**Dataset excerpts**
= = = = = = =
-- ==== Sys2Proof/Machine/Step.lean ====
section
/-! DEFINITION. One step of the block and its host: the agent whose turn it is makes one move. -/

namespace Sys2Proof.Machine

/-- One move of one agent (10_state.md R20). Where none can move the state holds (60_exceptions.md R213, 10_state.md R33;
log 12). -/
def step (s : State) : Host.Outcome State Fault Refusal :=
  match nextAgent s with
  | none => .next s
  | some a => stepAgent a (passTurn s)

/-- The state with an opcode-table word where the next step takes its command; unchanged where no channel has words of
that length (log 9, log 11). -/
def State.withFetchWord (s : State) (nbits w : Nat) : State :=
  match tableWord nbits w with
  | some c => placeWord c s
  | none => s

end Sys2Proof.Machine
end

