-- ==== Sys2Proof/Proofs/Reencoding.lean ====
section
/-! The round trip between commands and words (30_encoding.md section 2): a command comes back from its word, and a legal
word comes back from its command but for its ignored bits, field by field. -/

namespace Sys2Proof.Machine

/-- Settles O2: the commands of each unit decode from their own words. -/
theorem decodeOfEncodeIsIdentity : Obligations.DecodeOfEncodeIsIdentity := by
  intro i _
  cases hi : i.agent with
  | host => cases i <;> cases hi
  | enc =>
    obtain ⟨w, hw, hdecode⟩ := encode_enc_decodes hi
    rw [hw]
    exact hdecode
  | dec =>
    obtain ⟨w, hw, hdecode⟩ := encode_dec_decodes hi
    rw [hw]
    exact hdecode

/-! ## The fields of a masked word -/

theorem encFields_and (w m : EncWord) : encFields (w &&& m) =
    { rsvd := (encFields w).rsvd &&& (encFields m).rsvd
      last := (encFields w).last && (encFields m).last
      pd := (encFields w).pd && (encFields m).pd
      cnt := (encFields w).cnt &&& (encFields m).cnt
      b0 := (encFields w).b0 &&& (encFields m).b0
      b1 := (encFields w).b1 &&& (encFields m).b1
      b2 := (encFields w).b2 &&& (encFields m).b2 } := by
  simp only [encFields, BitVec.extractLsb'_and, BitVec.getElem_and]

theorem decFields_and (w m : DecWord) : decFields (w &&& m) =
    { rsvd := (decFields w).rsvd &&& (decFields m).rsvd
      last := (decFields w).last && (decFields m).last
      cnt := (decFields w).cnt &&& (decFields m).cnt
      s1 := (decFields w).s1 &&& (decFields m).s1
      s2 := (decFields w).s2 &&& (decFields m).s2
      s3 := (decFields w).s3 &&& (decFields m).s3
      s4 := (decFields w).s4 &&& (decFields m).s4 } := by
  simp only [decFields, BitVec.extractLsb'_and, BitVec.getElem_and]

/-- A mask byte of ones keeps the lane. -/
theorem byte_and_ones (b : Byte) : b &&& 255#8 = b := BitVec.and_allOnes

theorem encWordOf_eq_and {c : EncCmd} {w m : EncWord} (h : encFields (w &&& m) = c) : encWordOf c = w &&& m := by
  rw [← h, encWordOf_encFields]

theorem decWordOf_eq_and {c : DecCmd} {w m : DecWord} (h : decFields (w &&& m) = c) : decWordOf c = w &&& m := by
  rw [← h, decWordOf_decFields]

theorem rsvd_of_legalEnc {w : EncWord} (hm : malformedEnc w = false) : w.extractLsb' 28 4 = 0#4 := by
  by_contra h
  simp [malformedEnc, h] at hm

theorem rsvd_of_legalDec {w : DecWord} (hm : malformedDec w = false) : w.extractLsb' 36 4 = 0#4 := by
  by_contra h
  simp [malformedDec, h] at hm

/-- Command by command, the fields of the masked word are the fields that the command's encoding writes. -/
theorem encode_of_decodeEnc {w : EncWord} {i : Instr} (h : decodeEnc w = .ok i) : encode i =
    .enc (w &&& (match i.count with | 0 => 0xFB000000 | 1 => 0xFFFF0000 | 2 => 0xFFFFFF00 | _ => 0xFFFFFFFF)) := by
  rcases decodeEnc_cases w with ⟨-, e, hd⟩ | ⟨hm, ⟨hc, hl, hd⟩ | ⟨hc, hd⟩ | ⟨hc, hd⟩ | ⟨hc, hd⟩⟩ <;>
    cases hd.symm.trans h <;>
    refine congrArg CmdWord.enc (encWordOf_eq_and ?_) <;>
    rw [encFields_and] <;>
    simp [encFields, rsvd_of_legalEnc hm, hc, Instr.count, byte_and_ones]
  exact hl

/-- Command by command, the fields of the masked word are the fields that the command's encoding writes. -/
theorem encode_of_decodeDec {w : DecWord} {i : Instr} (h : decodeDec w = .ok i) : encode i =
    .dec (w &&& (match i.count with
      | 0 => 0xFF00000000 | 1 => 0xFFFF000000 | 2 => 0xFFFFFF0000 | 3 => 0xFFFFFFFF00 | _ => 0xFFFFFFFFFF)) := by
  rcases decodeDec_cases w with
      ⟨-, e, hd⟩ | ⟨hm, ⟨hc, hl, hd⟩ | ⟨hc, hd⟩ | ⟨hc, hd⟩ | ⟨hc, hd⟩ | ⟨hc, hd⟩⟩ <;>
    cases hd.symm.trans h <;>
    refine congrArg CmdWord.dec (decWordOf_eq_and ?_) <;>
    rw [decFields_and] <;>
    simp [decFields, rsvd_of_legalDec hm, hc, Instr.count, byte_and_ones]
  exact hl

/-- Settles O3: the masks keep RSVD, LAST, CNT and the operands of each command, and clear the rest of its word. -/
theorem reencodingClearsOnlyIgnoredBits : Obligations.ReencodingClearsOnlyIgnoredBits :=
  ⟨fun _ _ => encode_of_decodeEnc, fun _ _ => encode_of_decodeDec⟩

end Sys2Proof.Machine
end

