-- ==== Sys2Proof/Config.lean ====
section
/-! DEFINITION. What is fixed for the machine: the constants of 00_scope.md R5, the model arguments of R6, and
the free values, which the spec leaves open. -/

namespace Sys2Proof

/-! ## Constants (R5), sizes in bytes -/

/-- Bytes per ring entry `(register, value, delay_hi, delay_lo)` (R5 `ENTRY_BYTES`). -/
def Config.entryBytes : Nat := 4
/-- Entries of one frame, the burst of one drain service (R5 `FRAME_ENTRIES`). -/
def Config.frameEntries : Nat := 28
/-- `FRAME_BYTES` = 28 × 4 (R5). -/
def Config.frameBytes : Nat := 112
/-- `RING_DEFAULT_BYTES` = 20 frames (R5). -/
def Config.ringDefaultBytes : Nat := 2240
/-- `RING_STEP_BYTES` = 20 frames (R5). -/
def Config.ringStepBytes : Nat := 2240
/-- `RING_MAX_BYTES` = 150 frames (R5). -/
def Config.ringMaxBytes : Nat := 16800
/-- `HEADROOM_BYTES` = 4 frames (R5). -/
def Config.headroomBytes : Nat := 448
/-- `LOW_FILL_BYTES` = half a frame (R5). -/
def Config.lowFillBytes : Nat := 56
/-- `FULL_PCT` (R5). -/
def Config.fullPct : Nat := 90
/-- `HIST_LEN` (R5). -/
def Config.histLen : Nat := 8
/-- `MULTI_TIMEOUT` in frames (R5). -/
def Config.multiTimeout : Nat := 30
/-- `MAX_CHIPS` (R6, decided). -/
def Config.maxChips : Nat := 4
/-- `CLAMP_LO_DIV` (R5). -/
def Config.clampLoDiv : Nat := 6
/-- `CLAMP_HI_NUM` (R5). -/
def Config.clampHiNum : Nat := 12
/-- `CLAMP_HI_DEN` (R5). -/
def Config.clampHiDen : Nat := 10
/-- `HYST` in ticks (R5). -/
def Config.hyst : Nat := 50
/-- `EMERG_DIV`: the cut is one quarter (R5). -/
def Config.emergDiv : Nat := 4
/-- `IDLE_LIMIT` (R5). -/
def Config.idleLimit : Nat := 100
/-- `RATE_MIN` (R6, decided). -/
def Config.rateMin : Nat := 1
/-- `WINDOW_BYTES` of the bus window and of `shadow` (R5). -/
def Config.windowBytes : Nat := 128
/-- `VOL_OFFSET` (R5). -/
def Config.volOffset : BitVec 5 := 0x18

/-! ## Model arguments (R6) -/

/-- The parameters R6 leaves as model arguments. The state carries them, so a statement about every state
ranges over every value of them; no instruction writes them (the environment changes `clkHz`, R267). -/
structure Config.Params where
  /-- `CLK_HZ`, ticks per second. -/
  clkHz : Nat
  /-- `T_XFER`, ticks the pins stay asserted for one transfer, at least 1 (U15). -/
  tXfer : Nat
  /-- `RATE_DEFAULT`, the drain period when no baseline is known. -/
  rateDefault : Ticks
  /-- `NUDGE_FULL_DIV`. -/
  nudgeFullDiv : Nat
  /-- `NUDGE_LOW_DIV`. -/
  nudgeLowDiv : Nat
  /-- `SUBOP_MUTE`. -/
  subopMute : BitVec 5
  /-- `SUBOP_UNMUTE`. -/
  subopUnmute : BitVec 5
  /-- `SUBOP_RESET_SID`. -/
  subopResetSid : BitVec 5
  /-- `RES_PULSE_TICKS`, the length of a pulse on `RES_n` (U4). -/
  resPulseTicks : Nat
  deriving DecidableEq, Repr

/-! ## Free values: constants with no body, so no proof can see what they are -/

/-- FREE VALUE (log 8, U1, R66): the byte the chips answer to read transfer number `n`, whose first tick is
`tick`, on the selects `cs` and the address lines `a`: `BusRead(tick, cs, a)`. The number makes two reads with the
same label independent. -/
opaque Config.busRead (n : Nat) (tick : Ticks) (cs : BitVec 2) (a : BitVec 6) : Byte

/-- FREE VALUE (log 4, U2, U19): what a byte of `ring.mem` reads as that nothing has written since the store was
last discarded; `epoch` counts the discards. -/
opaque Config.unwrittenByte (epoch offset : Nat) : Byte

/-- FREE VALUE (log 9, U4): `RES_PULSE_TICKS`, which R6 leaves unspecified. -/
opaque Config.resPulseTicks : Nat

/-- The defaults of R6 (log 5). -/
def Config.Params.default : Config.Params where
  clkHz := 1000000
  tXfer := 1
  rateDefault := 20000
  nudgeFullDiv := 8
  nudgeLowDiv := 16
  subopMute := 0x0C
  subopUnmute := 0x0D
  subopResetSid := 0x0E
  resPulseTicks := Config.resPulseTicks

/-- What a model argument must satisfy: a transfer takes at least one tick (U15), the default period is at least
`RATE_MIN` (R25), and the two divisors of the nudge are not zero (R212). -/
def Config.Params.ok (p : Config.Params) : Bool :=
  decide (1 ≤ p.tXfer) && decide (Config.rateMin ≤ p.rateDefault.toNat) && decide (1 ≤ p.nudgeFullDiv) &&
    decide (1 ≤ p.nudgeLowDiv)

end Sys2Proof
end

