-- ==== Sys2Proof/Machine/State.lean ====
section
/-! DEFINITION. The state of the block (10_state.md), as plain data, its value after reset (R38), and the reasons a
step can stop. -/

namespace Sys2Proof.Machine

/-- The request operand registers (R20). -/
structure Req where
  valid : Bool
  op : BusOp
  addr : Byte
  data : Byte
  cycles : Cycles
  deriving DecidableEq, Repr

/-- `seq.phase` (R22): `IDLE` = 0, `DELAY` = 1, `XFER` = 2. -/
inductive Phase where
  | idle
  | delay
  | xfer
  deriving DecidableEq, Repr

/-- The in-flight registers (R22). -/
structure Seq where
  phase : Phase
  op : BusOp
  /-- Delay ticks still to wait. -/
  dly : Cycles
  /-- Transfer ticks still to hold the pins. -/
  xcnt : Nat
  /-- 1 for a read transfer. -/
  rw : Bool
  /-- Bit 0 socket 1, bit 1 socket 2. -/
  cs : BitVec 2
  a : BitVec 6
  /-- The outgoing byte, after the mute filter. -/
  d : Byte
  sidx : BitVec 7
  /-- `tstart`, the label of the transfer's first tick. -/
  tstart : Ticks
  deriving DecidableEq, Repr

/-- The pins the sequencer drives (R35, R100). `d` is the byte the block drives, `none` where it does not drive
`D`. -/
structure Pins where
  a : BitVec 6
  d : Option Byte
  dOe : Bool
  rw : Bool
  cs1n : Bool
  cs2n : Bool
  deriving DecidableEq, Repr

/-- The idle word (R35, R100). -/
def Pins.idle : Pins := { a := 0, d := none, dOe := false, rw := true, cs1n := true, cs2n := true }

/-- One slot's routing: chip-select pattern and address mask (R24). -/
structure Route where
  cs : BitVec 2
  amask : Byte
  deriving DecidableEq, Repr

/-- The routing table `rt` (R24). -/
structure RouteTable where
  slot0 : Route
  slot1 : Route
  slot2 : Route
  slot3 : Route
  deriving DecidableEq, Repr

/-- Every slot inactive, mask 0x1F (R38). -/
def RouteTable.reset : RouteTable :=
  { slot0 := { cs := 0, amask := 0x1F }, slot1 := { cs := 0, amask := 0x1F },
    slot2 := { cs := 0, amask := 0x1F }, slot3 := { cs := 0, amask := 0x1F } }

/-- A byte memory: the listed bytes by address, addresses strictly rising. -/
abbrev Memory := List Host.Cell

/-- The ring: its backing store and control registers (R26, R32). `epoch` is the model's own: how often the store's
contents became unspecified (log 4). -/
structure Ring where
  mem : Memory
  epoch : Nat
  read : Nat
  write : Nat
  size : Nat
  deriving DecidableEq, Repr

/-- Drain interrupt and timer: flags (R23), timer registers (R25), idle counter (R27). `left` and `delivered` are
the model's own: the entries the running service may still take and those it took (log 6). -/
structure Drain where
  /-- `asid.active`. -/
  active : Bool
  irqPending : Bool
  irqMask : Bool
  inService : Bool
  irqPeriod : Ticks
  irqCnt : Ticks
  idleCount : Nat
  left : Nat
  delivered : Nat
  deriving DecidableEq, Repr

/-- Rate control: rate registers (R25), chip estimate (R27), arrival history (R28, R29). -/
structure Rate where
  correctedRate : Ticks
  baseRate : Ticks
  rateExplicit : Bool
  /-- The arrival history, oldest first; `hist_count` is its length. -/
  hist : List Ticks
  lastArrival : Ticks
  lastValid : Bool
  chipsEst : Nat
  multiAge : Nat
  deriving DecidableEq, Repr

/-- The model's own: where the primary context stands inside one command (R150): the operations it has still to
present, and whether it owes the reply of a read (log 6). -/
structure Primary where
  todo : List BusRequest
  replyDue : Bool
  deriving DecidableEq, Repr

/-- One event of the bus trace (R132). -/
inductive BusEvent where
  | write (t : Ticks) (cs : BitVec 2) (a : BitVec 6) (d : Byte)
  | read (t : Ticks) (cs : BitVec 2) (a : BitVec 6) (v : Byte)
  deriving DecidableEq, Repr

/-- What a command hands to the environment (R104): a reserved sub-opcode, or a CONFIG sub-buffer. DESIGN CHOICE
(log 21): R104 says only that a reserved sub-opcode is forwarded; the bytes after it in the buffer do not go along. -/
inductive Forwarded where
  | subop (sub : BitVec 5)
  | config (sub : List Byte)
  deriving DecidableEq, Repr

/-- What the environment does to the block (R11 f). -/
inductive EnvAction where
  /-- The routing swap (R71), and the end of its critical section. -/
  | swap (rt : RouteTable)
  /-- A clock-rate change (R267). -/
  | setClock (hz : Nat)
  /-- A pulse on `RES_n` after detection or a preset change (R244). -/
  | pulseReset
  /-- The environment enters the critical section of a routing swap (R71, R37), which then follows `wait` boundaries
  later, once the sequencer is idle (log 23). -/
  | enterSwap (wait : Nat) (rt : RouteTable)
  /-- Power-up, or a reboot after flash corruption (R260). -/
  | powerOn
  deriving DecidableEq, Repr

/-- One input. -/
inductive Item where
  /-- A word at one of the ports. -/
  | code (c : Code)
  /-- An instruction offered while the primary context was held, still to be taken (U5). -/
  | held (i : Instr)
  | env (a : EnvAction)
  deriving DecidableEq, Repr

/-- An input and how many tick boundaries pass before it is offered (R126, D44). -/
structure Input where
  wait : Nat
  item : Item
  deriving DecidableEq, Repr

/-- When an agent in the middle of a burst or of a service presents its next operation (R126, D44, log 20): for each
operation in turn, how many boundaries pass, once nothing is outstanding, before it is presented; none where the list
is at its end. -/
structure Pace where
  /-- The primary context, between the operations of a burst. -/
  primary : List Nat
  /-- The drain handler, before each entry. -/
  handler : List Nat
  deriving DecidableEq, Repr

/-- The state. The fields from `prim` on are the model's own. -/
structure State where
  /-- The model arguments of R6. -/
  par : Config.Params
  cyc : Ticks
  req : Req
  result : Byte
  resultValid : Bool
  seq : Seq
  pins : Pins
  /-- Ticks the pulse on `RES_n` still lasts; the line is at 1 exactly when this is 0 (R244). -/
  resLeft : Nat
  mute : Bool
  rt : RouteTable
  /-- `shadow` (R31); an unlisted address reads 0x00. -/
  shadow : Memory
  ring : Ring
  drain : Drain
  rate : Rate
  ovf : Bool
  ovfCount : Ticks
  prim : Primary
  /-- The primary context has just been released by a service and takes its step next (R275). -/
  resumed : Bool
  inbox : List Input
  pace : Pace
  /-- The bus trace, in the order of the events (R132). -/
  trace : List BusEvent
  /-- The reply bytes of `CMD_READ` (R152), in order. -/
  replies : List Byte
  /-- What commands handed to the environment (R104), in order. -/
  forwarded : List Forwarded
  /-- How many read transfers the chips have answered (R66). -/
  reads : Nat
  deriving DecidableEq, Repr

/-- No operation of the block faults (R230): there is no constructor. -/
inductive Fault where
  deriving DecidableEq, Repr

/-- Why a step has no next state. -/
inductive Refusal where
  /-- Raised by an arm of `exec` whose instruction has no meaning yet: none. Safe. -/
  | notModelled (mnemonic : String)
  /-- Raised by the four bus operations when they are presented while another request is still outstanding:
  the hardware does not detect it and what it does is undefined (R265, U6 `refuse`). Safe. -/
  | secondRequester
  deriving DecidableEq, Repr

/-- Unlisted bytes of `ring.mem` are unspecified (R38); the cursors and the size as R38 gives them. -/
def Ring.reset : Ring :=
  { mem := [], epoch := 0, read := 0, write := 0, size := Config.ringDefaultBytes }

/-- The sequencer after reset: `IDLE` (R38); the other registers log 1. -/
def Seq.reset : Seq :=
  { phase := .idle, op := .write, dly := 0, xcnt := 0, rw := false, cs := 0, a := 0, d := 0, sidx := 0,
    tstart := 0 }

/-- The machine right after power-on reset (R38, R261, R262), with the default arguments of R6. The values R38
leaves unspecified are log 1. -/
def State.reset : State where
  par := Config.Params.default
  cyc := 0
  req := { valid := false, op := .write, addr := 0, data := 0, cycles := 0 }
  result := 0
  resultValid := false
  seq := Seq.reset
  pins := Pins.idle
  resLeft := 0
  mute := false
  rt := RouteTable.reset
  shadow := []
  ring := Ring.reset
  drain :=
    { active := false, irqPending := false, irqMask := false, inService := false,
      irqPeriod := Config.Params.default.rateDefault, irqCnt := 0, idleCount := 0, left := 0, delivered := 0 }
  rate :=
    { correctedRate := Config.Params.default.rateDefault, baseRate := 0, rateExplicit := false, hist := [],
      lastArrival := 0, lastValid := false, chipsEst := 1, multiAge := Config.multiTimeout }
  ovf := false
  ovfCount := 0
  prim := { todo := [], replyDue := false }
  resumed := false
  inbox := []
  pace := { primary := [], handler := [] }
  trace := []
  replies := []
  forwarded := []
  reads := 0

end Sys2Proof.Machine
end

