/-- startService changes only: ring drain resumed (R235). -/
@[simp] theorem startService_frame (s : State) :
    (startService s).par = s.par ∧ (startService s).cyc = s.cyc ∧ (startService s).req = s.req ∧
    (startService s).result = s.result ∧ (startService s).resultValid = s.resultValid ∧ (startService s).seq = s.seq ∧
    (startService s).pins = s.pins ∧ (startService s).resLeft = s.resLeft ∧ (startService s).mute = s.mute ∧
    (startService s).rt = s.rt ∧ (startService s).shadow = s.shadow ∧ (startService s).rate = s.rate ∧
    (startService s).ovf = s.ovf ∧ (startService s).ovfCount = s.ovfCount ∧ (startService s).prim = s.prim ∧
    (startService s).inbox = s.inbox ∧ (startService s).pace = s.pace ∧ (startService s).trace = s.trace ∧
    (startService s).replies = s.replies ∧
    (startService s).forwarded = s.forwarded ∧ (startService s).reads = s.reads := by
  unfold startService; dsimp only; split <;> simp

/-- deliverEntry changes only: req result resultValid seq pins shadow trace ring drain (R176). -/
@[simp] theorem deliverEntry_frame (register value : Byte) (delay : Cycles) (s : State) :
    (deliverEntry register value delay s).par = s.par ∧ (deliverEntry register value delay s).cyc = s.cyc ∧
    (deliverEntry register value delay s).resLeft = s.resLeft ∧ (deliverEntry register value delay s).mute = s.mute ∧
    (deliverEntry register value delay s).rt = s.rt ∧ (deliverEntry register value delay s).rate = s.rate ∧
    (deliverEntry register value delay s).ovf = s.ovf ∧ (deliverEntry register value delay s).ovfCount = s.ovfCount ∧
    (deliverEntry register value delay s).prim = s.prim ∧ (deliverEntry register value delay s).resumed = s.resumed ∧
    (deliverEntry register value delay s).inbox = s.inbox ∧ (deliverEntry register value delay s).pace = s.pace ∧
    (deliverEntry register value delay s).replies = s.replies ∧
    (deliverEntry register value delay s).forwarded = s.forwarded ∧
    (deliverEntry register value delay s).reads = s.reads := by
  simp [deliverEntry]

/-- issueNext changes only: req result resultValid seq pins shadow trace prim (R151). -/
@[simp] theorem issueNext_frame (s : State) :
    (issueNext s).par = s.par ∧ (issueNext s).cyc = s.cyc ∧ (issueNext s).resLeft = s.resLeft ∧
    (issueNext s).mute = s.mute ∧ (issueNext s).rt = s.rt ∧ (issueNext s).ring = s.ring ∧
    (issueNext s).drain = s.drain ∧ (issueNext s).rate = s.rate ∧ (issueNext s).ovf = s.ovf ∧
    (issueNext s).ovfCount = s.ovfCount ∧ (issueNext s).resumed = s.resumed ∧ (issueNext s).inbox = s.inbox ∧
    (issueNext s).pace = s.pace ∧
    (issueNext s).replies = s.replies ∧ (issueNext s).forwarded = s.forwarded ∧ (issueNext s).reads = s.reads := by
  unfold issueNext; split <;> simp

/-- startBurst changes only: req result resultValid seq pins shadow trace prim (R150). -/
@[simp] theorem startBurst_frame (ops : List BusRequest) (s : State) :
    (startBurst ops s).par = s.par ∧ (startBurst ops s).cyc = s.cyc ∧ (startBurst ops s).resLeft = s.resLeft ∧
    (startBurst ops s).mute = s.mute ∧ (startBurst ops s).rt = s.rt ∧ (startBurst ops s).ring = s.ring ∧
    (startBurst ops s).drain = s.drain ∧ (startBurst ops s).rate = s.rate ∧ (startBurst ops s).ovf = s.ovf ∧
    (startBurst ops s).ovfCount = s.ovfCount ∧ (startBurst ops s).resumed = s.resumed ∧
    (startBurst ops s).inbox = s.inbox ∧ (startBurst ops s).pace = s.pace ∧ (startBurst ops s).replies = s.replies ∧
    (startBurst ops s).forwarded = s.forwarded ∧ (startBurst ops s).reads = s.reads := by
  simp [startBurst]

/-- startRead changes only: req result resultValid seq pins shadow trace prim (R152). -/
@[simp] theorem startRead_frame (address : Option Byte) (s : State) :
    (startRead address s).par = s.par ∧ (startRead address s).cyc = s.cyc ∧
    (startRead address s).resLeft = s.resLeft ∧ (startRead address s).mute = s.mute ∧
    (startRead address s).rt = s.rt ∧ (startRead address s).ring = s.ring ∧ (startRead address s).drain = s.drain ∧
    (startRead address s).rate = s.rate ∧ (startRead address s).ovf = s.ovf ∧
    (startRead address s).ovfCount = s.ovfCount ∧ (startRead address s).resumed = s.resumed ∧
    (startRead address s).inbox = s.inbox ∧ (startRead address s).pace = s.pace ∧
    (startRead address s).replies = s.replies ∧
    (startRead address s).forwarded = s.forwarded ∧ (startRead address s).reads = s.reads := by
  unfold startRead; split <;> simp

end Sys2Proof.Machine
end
= = = = = = =
**What to work on**
From the records above, transcribe without alteration every line from the one with "simp [deliverEntry]" to the one with "(issueNext s).pace = s.pace ∧", inclusive.

**Response to this exercise**
  simp [deliverEntry]

/-- issueNext changes only: req result resultValid seq pins shadow trace prim (R151). -/
@[simp] theorem issueNext_frame (s : State) :
    (issueNext s).par = s.par ∧ (issueNext s).cyc = s.cyc ∧ (issueNext s).resLeft = s.resLeft ∧
    (issueNext s).mute = s.mute ∧ (issueNext s).rt = s.rt ∧ (issueNext s).ring = s.ring ∧
    (issueNext s).drain = s.drain ∧ (issueNext s).rate = s.rate ∧ (issueNext s).ovf = s.ovf ∧
    (issueNext s).ovfCount = s.ovfCount ∧ (issueNext s).resumed = s.resumed ∧ (issueNext s).inbox = s.inbox ∧
    (issueNext s).pace = s.pace ∧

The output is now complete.